**Dataset extract:**
++++

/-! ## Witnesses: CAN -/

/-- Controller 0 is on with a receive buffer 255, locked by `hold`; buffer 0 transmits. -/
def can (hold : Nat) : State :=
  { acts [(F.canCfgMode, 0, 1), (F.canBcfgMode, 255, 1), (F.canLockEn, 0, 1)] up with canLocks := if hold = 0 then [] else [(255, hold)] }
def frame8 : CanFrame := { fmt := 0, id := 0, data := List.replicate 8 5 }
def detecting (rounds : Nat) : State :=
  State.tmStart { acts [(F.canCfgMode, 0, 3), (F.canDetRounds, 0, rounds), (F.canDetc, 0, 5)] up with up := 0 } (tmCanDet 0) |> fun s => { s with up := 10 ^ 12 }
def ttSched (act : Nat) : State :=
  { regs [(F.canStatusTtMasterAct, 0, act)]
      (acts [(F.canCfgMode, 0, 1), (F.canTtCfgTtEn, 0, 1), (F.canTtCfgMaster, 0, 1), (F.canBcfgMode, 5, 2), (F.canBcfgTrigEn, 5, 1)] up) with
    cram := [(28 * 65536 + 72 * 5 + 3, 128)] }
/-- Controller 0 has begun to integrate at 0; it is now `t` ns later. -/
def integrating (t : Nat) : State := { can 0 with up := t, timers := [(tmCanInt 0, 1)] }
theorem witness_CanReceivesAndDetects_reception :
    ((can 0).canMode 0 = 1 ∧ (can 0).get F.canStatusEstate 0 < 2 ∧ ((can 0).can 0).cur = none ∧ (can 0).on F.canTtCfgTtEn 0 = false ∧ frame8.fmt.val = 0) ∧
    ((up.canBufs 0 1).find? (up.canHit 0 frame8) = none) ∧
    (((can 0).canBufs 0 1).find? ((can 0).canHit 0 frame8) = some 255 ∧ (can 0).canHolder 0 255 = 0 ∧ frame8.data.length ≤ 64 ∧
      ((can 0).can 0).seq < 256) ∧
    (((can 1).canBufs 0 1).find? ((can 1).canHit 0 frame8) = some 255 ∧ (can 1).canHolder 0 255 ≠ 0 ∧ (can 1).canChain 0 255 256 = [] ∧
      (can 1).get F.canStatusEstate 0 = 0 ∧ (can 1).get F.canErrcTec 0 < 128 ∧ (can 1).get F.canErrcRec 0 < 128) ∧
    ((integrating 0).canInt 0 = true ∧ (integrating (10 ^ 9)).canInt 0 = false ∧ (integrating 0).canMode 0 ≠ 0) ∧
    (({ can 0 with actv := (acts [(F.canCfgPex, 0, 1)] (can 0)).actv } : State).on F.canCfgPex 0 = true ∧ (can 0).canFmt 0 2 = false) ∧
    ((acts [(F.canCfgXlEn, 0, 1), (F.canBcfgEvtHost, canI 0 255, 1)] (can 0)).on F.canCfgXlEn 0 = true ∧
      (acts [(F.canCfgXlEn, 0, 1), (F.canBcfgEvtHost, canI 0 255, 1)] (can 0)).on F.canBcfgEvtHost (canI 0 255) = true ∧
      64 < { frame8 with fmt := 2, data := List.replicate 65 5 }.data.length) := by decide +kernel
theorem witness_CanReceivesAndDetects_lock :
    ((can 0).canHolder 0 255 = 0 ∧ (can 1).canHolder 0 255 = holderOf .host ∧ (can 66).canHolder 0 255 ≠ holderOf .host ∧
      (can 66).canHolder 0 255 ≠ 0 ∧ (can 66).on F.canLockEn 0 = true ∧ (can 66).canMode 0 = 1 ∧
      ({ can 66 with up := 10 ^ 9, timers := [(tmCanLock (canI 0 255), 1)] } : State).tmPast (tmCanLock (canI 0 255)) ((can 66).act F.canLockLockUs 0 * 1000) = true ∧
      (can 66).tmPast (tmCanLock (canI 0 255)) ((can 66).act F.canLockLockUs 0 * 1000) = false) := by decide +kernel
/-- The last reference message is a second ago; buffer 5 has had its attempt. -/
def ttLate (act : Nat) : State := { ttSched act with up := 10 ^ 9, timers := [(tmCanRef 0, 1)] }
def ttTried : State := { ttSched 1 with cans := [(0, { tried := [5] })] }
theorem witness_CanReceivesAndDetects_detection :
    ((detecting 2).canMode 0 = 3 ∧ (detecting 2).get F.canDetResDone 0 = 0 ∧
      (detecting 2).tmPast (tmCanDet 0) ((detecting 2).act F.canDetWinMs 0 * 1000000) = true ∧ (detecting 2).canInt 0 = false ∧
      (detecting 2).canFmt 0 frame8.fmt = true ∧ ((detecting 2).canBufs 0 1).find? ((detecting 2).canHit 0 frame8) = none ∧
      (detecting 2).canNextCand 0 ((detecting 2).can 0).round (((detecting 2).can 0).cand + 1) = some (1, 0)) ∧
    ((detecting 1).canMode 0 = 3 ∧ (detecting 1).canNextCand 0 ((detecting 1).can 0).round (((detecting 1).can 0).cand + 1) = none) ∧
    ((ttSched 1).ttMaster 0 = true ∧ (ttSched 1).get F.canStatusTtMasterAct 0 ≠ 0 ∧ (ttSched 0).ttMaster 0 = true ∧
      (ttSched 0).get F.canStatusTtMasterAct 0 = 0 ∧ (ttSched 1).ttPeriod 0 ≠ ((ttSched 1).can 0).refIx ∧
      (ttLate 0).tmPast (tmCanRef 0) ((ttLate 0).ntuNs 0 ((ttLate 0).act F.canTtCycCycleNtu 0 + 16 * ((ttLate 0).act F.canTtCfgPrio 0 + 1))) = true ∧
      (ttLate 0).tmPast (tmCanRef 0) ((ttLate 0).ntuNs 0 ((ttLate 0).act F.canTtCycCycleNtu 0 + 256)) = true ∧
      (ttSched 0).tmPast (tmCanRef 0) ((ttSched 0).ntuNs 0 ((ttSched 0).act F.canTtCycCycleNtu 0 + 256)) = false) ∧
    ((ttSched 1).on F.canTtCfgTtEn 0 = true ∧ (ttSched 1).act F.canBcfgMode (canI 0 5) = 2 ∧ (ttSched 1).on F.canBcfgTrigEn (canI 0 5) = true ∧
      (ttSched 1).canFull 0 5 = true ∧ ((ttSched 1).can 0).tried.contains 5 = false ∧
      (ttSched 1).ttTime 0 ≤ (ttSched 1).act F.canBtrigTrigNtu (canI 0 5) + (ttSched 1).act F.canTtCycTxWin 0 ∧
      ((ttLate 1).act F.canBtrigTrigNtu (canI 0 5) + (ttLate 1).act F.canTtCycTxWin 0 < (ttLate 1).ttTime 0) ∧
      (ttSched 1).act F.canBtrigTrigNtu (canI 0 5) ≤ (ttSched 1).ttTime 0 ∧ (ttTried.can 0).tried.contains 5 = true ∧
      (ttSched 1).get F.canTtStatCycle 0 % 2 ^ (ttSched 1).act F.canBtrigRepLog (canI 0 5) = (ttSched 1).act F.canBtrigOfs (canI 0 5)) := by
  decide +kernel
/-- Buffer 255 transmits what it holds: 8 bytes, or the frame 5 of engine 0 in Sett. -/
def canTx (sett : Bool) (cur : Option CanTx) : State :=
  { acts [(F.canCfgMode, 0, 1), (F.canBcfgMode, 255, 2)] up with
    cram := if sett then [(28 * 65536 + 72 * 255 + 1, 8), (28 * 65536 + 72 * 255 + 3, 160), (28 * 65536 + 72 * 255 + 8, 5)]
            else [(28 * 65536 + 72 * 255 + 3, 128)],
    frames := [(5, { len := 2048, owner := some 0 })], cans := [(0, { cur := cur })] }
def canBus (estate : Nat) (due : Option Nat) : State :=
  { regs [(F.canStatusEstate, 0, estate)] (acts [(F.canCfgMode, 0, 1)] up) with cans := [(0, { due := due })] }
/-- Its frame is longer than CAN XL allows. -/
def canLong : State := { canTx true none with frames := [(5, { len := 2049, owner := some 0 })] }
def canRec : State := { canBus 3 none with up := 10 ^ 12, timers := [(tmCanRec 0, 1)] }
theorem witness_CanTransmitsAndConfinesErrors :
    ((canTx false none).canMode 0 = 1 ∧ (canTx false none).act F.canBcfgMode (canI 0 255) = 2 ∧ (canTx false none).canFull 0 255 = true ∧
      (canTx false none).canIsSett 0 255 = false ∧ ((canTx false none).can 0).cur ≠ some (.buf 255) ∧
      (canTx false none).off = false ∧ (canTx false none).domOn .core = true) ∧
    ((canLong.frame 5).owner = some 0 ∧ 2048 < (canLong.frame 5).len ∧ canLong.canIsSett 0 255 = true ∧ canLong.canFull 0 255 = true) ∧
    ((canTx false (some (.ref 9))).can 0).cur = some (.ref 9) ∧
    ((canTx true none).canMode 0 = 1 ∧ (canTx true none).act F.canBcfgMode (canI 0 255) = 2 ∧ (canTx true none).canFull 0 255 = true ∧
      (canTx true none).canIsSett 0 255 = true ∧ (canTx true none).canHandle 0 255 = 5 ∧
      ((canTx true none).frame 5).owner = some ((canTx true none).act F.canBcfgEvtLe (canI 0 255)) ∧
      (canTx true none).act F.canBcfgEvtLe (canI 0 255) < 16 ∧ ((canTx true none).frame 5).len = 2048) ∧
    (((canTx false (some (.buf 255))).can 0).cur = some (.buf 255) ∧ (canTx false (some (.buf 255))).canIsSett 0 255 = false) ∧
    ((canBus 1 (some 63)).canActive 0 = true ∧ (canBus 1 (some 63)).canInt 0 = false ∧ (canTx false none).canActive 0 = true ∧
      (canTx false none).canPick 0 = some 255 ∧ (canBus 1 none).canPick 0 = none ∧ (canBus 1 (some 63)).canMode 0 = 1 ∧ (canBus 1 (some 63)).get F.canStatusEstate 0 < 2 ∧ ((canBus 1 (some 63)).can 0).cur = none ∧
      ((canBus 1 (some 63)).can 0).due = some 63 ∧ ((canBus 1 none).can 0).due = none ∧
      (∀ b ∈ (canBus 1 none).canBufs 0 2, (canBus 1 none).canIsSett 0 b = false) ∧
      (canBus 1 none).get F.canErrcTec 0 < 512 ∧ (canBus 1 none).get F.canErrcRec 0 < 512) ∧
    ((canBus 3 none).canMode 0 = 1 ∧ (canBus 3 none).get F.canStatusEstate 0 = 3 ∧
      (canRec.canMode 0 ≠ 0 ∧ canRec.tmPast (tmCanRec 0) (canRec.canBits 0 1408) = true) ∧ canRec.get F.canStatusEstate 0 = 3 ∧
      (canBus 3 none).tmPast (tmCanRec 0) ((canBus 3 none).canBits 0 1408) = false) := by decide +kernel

++++

**Work task:**
In the listing above, find the line with "(((can 1).canBufs 0" and the line with "(can 1).get F.canStatusEstate". Output those two lines and every line between them, exactly as written.

**Output below:**
    (((can 1).canBufs 0 1).find? ((can 1).canHit 0 frame8) = some 255 ∧ (can 1).canHolder 0 255 ≠ 0 ∧ (can 1).canChain 0 255 256 = [] ∧
      (can 1).get F.canStatusEstate 0 = 0 ∧ (can 1).get F.canErrcTec 0 < 128 ∧ (can 1).get F.canErrcRec 0 < 128) ∧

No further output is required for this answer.